A little after noon that same day, Cordelia confided to the maidservant, Faith Stoddard Banks, what she had seen the night before.
Mrs. Banks searched the closet of Scott Devens’s dressing room and found a tan alligator carrying case. Within this case she discovered a syringe.
Mrs. Banks phoned Babe Devens’s mother, Lucia Vanderwalk, who phoned her lawyer, William Frothingham. In turn, Frothingham phoned Harrison Jonik, a former New York City detective with thirty years’ experience who had gone into private practice.
Jonik conducted his own search of the closet and discovered that the tan alligator carrying case contained not only a syringe but three bottles of insulin and one of liquid Valium.

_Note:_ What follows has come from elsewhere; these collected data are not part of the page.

-- ==== Sys2Proof/WellFormed.lean ====
section
/-! DEFINITION. Which commands are well formed: an access has at least one byte enabled, and the word it names and the
bytes it carries are those of its row. What the part does with an access follows from the access alone (log 4), so that
a command that is not well formed still has a meaning. -/

namespace Sys2Proof

/-- The window offset an address has when it lies in the window: its low 12 bits (R1). -/
def offsetOf (addr : Word) : Nat := addr.toNat % 4096

/-- A write selects the whole word, the low byte or the high byte (01, "Classifying an access"). -/
def Enables.valid (e : Enables) : Bool := e.high || e.low

/-- Where the word a write names lies. -/
def WriteAccess.place (a : WriteAccess) : Machine.Place := Machine.place (offsetOf a.addr)

/-- Where the word a read names lies. -/
def ReadAccess.place (a : ReadAccess) : Machine.Place := Machine.place (offsetOf a.addr)

/-- The low byte the write carries, when it carries one, is this value. -/
def WriteAccess.lowIs (a : WriteAccess) (v : Byte) : Bool := !a.enables.low || decide (a.data.extractLsb' 0 8 = v)

/-- The high byte the write carries, when it carries one, is this value. -/
def WriteAccess.highIs (a : WriteAccess) (v : Byte) : Bool := !a.enables.high || decide (a.data.extractLsb' 8 8 = v)

/-- A write to word w of some outlet's record. -/
def WriteAccess.toOutletWord (a : WriteAccess) (w : Nat) : Bool :=
  a.enables.valid && match a.place with
    | .outlet _ k => decide (k = w)
    | _ => false

/-- A write to word w of the charter record. -/
def WriteAccess.toCharterWord (a : WriteAccess) (w : Nat) : Bool :=
  a.enables.valid && decide (a.place = .charter w)

/-- A write to an outlet's Request word that carries this code (10, "Code values"). -/
def WriteAccess.isRequest (a : WriteAccess) (code : Byte) : Bool := a.toOutletWord 16 && a.lowIs code

/-- A write to the Command word that carries this command (10, "The charter record"). -/
def WriteAccess.isCommand (a : WriteAccess) (code : Byte) : Bool :=
  a.toCharterWord 1 && a.lowIs code && a.highIs 0

/-- A write to a processor-owned word that a lock may cover: not a Heartbeat word, not the ring Tail (R6). -/
def WriteAccess.isLockable (a : WriteAccess) : Bool :=
  a.enables.valid && decide (a.place.kind = .processorOwned) && decide (a.place ≠ .tail) && !a.toOutletWord 14

/-- A write to an outlet's Request word whose code is none of the eleven. -/
def WriteAccess.isUnknownRequest (a : WriteAccess) : Bool :=
  a.toOutletWord 16 && (!a.enables.low || (Machine.requestCode (a.data.extractLsb' 0 8)).isNone)

/-- The commands that are well formed. -/
def Instr.wellFormed : Instr → Bool
  | .processorWrite a => a.enables.valid
  | .protectedWriteDropped a => a.isLockable && !a.privileged
  | .ownedWriteDropped a => a.enables.valid && decide (a.place.kind = .partOwned)
  | .sequenceRead a => (Machine.sequenceGroup a.place).isSome
  | .lastWordRead a => (Machine.lastWordGroup a.place).isSome
  | .run a => a.isCommand 1
  | .halt a => a.isCommand 2
  | .heartbeat a => a.toOutletWord 14
  | .switchOn a => a.isRequest 1
  | .switchOff a => a.isRequest 2
  | .cycle a => a.isRequest 3
  | .stageOn a => a.isRequest 4
  | .stageOff a => a.isRequest 5
  | .unstage a => a.isRequest 6
  | .holdWatch a => a.isRequest 7
  | .freeWatch a => a.isRequest 8
  | .resume a => a.isRequest 9
  | .clearFault a _ => a.isRequest 10
  | .periodClear a => a.isRequest 11
  | .requestUnknown a => a.isUnknownRequest
  | .apply a => a.toCharterWord 0x10
  | .tailWrite a => a.enables.valid && decide (a.place = .tail)
  | .modeWrite a => a.toOutletWord 0
  | .watchPolicyWrite a => a.toOutletWord 1
  | .limitWrite a => a.enables.valid && match a.place with
    | .level _ w => decide (w = 0)
    | _ => false
  | .heartbeatTimeoutWrite a => a.toOutletWord 6
  | .signatureTimeWrite a => a.toOutletWord 9
  | .signatureFloorWrite a => a.toOutletWord 10 || a.toOutletWord 11
  | .cycleWindowWrite a => a.toCharterWord 0x0A
  | .heartbeatQuorumWrite a => a.toCharterWord 0x0C
  | .admissionWaitLimitWrite a => a.toCharterWord 0x0D
  | .reset _ _ | .holdAssert | .holdRelease | .accessResume _ | .collectClear | .collectClearReturn | .drainWrite
  | .sweepRead _ | .periodClearEvent | .currentSlot _ _ | .referenceSlot _ _ | .lineLoss | .timedClose
  | .closeComputation _ | .contactSenseRead _ | .signatureTrackerUpdate _ | .levelLoadsHandoff | .closingComplete _ _
  | .openingComplete _ _ | .inrushExpiry _ | .dwellExpiry _ | .admission | .join | .removal | .release | .handBack
  | .admissionWait _ | .onEvent | .offEvent | .graceExpiry _ | .heartbeatTimeout _ | .confirmExpiry _ | .verdictCycle
  | .verdictCycleAnswer | .recentCycleAgeing _ | .uptimeIncrease | .reportWrite => true

end Sys2Proof
end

The bottles and syringe were turned over to ChemLab of Union City, New Jersey. Encrusted solution was found around the needle. The solution was shown to contain Valium, ammobarbital, insulin, and salinated water.
Dr. Wallace Walker, a prosecution witness and chairman of the Department of Endocrinology and Diabetic Research at Southern Queens Hospital, testified that Babe Devens’s coma was the result of a “massive injection of insulin.” He based his findings on Babe’s blood sugar and insulin levels. Under normal circumstances a patient receiving two such massive glucose injections over a period of seventy-two minutes would show a rising blood sugar level. But Babe’s blood sugar level had failed to rebound, a clear indication that she had been injected with a toxic quantity of insulin.